I feel bad for shopping carts. They're always being pushed around.
I told someone some jokes, y'know? "Fruit Ninja," "barcode legs," "French puppet thigh wrings." And she was like saying that's not cool and stuff. So she reported me, and it was like:
The counselor: "So I've heard you've been making sh jokes?" Me: "You say it like it's a bad thing." Her: "It is." Me: "Chill bro, it ain't that deep. Don't worry I'll end it :)"
Jake Paul
Doctor: "I have good news and I have worse news." Patient: "Well, what's the bad news?" Doctor: "You have one day left to live." Patient: "What news could possibly be worse?" Doctor: "I've been trying to contact you since yesterday!"
What did the comedian say when he walked into a bank?
"This is a stand-up."
Why is North Korea so good at Geometry?
Because they have a supreme ruler.
Kelly Clarkson wants to be Rosie O'Donnell so badly. Too bad Kelly is the "Queen of Incest" and not the "Queen of Nice".
(And Kelly came from a sundown town in the Deep South, and not from Long Island.)
A guy is bankrupt, so he gives his son a duck and tells him to go sell it for as much as he can. So the kid goes on the street to sell the duck. A prostitute walks by and says, "I'll f--ck you for $10." The boy says, "I would, but I don't have any money." She says, "Ok, I'll take the duck instead." He says, "Ok," so they go upstairs and f--ck. The prostitute says, "That's the best sex I've ever had. I'll give you the duck back, and we can do it again." So they do, and he gets the duck back. But when they go downstairs, the duck gets hit by a car. And the guy that hit the duck feels so bad that he gives the kid $25. So when he gets home, his father asks him why he looks so tired. The boy says, "Well, I got a f--ck for a duck, a duck for a f--ck, and $25 for a f--cked up f--ck."
I realized that a really bad joke and my life are the exact same thing.
Why is it a bad idea to eat a clock? Because it's so time-consuming.
When my son was little, he loved to draw. Although he would always rip up the paper whenever there was one little slip up. Too bad he became a tattoo artist.....
What's the difference between a good joke and a bad joke? Timing.
If you want to get mental damage, visit the site:
https://schlechtewitze.com
your mom
Jill goes home one night with a guy she met at a club. He's tall, super hot, and seems different than most guys she meets. They arrive at his place and head straight to his room. Jill can't help but notice a shelf full of teddy bears. On the bottom are small teddy bears, on the middle are medium-sized teddy bears, and finally, on the top are large teddy bears, all lined up beside each other.
She begins to think that he is sentimental and sweet, and isn't afraid to show it. Her heart melts and she want to give him the best night of his life. She gives him a blowjob, and lets him really give it to her, and even takes it in the rear! In the morning, she slowly gets dressed, and smiles at him and asks, "How was that?" He nods and says, "Not too fuckin' bad at all. Help yourself to a prize on the second shelf!"

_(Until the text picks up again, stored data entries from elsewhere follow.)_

-- ==== Sys2Proof/Certificates/Slice0/Obligations.lean ====
section
/-! DEFINITION. Statements for the provers, from the manual's numbered rules. `Sys2Proof.Claims` holds the terms they use. -/

namespace Sys2Proof.Claims

open Sys2Proof.Machine Sys2Proof.Safety

/-! ## Integers (R162-R172): operands, results -/

/-- The operand a register or a pair holds, in a type's signedness (R163). -/
def intVal (ty : Ty) (rf : RegFile) (r : VReg) : Int :=
  match ty with
  | .s32 => (rf r.toNat).val.toInt
  | .s64 => ((rf (r.toNat + 1)).val ++ (rf r.toNat).val).toInt
  | .n64 => ((rf (r.toNat + 1)).val ++ (rf r.toNat).val).toNat
  | _ => (rf r.toNat).val.toNat

/-- The immediate operand of an I form (R162). -/
def immVal (ty : Ty) (imm : Word) : Int := match ty with
  | .s32 | .s64 => imm.toInt
  | _ => imm.toNat

def intLow : Ty → Int
  | .s32 => -2 ^ 31
  | .s64 => -2 ^ 63
  | _ => 0

def intHigh : Ty → Int
  | .s32 => 2 ^ 31 - 1
  | .s64 => 2 ^ 63 - 1
  | .n64 => 2 ^ 64 - 1
  | _ => 2 ^ 32 - 1

/-- The registers of a result wrapped to the type's width, shadows zero (R163, R67). -/
def intRegs (ty : Ty) (d : VReg) (v : Int) : List (Nat × Reg) :=
  match ty with
  | .s64 | .n64 => [(d.toNat, ⟨BitVec.ofInt 32 v, 0⟩), (d.toNat + 1, ⟨BitVec.ofInt 32 (v / 2 ^ 32), 0⟩)]
  | _ => [(d.toNat, ⟨BitVec.ofInt 32 v, 0⟩)]

/-- An exact value as it is written: wrapped, or with SAT clamped, SA being set when the clamp changed it (R163). -/
def intOut (ty : Ty) (sat : Bool) (d : VReg) (v : Int) : List (Nat × Reg) × Byte :=
  let c := if sat then max (intLow ty) (min (intHigh ty) v) else v
  (intRegs ty d c, if c = v then 0 else 0x80)

/-- d := f(a, b) of integers. -/
def intOp2 (x : IntRR) (f : Int → Int → Int) (rf : RegFile) : List (Nat × Reg) × Byte :=
  intOut x.ty x.sat x.d (f (intVal x.ty rf x.a) (intVal x.ty rf x.b))

def intOpI (x : IntRI) (f : Int → Int → Int) (rf : RegFile) : List (Nat × Reg) × Byte :=
  intOut x.ty false x.d (f (intVal x.ty rf x.a) (immVal x.ty x.imm))

/-- d := f(a, b) on bits: narrow and wide results. -/
def bitOp2 (x : IntRR) (f : Word → Word → Word) (g : DWord → DWord → DWord) (rf : RegFile) : List (Nat × Reg) × Byte :=
  (if x.ty.wide then wrTy true x.d (g (rdTy rf true x.a) (rdTy rf true x.b)) 0
   else [(x.d.toNat, ⟨f (rdVal rf x.a) (rdVal rf x.b), 0⟩)], 0)

/-- The same with an immediate: for a pair it is sign-extended under `.s64` and zero-extended under `.n64` (R162). -/
def bitOpI (x : IntRI) (f : Word → Word → Word) (g : DWord → DWord → DWord) (rf : RegFile) : List (Nat × Reg) × Byte :=
  (if x.ty.wide then wrTy true x.d (g (rdTy rf true x.a) (if x.ty == .s64 then x.imm.signExtend 64 else x.imm.setWidth 64)) 0
   else [(x.d.toNat, ⟨f (rdVal rf x.a) x.imm, 0⟩)], 0)

/-- d := f(a) on bits. -/
def bitOp1 (x : IntR) (f : Word → Word) (g : DWord → DWord) (rf : RegFile) : List (Nat × Reg) × Byte :=
  (if x.ty.wide then wrTy true x.d (g (rdTy rf true x.a)) 0 else [(x.d.toNat, ⟨f (rdVal rf x.a), 0⟩)], 0)

/-- A field of a value: L = min(len, w) bits from pos, positions from w up reading as zero (R164). -/
def fieldOf {w : Nat} (signed : Bool) (a : BitVec w) (k : Word) : BitVec w :=
  let f := (a >>> (k.toNat % 256)).setWidth (min (k.toNat / 256 % 256) w)
  if signed then f.signExtend w else f.setWidth w

/-- A value with bits pos to min(pos + L, w) − 1 replaced by the low bits of b (R164). -/
def fieldPut {w : Nat} (a b : BitVec w) (k : Word) : BitVec w :=
  let pos := k.toNat % 256
  let m := ((BitVec.allOnes (min (k.toNat / 256 % 256) w)).setWidth w) <<< pos
  (a &&& ~~~m) ||| ((b <<< pos) &&& m)

/-- How many of a value's bits are 1. -/
def onesOf {w : Nat} (a : BitVec w) : Nat := (List.range w).countP (fun i => a.getLsbD i)

end Sys2Proof.Claims

open Sys2Proof Sys2Proof.Machine Sys2Proof.Safety Sys2Proof.Claims

/-- R163, Table 8-2: IADD, ISUB, IMUL, IMULH, IMAD, IMIN, IMAX, IABS and their immediate forms complete in every issue group
and every access-slice instance with the exact integer result, wrapped, or clamped under SAT with SA set when the clamp
changed it; every destination shadow is written zero and no other flag is set. -/
def Obligations.IntegerArithmeticResults : Prop :=
  (∀ x, WellFormed (.iadd x) → Computes (.iadd x) x.g (intOp2 x (fun a b => a + b)))
  ∧ (∀ x, WellFormed (.isub x) → Computes (.isub x) x.g (intOp2 x (fun a b => a - b)))
  ∧ (∀ x, WellFormed (.imul x) → Computes (.imul x) x.g (intOp2 x (fun a b => a * b)))
  ∧ (∀ x, WellFormed (.imulh x) → Computes (.imulh x) x.g (intOp2 x (fun a b => a * b / (if x.ty.wide then 2 ^ 64 else 2 ^ 32))))
  ∧ (∀ x, WellFormed (.imin x) → Computes (.imin x) x.g (intOp2 x min))
  ∧ (∀ x, WellFormed (.imax x) → Computes (.imax x) x.g (intOp2 x max))
  ∧ (∀ x, WellFormed (.iaddImm x) → Computes (.iaddImm x) x.g (intOpI x (fun a b => a + b)))
  ∧ (∀ x, WellFormed (.isubImm x) → Computes (.isubImm x) x.g (intOpI x (fun a b => a - b)))
  ∧ (∀ x, WellFormed (.imulImm x) → Computes (.imulImm x) x.g (intOpI x (fun a b => a * b)))
  ∧ (∀ x, WellFormed (.iminImm x) → Computes (.iminImm x) x.g (intOpI x min))
  ∧ (∀ x, WellFormed (.imaxImm x) → Computes (.imaxImm x) x.g (intOpI x max))
  ∧ (∀ x, WellFormed (.iabs x) → Computes (.iabs x) x.g (fun rf => intOut x.ty x.sat x.d (intVal x.ty rf x.a).natAbs))
  ∧ (∀ x, WellFormed (.imad x) → Computes (.imad x) x.g (fun rf =>
      intOut x.ty x.sat x.d (intVal x.ty rf x.a * intVal x.ty rf x.b + intVal x.ty rf x.c)))

/-- R163, Table 8-2: AND, OR and XOR, register and immediate forms, are bitwise; the shadow is written zero. -/
def Sys2Proof.Claims.LogicResults : Prop :=
  (∀ x, WellFormed (.and x) → Computes (.and x) x.g (bitOp2 x (· &&& ·) (· &&& ·)))
  ∧ (∀ x, WellFormed (.or x) → Computes (.or x) x.g (bitOp2 x (· ||| ·) (· ||| ·)))
  ∧ (∀ x, WellFormed (.xor x) → Computes (.xor x) x.g (bitOp2 x (· ^^^ ·) (· ^^^ ·)))
  ∧ (∀ x, WellFormed (.andImm x) → Computes (.andImm x) x.g (bitOpI x (· &&& ·) (· &&& ·)))
  ∧ (∀ x, WellFormed (.orImm x) → Computes (.orImm x) x.g (bitOpI x (· ||| ·) (· ||| ·)))
  ∧ (∀ x, WellFormed (.xorImm x) → Computes (.xorImm x) x.g (bitOpI x (· ^^^ ·) (· ^^^ ·)))

/-- R163: SHL, SHR and SAR by n, the unsigned value of bits [31:0] of b, or IMM; n at or above the width gives 0, or for SAR
copies of the sign bit. -/
def Sys2Proof.Claims.ShiftResults : Prop :=
  (∀ x, WellFormed (.shl x) → Computes (.shl x) x.g (bitOp2 x (fun a b => a <<< b.toNat) (fun a b => a <<< (loWord b).toNat)))
  ∧ (∀ x, WellFormed (.shr x) → Computes (.shr x) x.g (bitOp2 x (fun a b => a >>> b.toNat) (fun a b => a >>> (loWord b).toNat)))
  ∧ (∀ x, WellFormed (.sar x) → Computes (.sar x) x.g
      (bitOp2 x (fun a b => a.sshiftRight b.toNat) (fun a b => a.sshiftRight (loWord b).toNat)))
  ∧ (∀ x, WellFormed (.shlImm x) → Computes (.shlImm x) x.g (bitOpI x (fun a _ => a <<< x.imm.toNat) (fun a _ => a <<< x.imm.toNat)))
  ∧ (∀ x, WellFormed (.shrImm x) → Computes (.shrImm x) x.g (bitOpI x (fun a _ => a >>> x.imm.toNat) (fun a _ => a >>> x.imm.toNat)))
  ∧ (∀ x, WellFormed (.sarImm x) → Computes (.sarImm x) x.g
      (bitOpI x (fun a _ => a.sshiftRight x.imm.toNat) (fun a _ => a.sshiftRight x.imm.toNat)))

/-- R163, Table 8-2: the logic and the shift instructions, register and immediate forms, complete with their results. -/
def Obligations.LogicAndShiftResults : Prop := Sys2Proof.Claims.LogicResults ∧ Sys2Proof.Claims.ShiftResults

/-- R164 and Table 8-2: BFX, BFI, POPC, CLZ and BREV. -/
def Sys2Proof.Claims.BitFieldResults : Prop :=
  (∀ x, WellFormed (.bfx x) → Computes (.bfx x) x.g
      (bitOp2 x (fieldOf (x.ty == .s32)) (fun a k => fieldOf (x.ty == .s64) a (loWord k))))
  ∧ (∀ x, WellFormed (.bfi x) → Computes (.bfi x) x.g (fun rf =>
      (if x.ty.wide then wrTy true x.d (fieldPut (rdTy rf true x.a) (rdTy rf true x.b) (loWord (rdTy rf true x.c))) 0
       else [(x.d.toNat, ⟨fieldPut (rdVal rf x.a) (rdVal rf x.b) (rdVal rf x.c), 0⟩)], 0)))
  ∧ (∀ x, WellFormed (.popc x) → Computes (.popc x) x.g
      (bitOp1 x (fun a => BitVec.ofNat 32 (onesOf a)) (fun a => BitVec.ofNat 64 (onesOf a))))
  ∧ (∀ x, WellFormed (.clz x) → Computes (.clz x) x.g (bitOp1 x BitVec.clz BitVec.clz))
  ∧ (∀ x, WellFormed (.brev x) → Computes (.brev x) x.g (bitOp1 x BitVec.reverse BitVec.reverse))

Your mum is so bad at cooking, Gordon Ramsey brought back Hitler to show her how to use an oven.
Why was Hitler bad at math?
He could only count to nein.
It's funny that everyone is depressed, like, I mean:
Bullys are depressed.
Nerds are depressed.
Bad girls/boys are depressed.
Kind humans are depressed.
Sometimes, I think back on all the mistakes I've ever made.
Then I realize, "My daughter isn't THAT bad..."
First of all, if a woman sues Bill Cosby for drugging and rape 50 years ago, and she could still remember it, it couldn't have been all bad.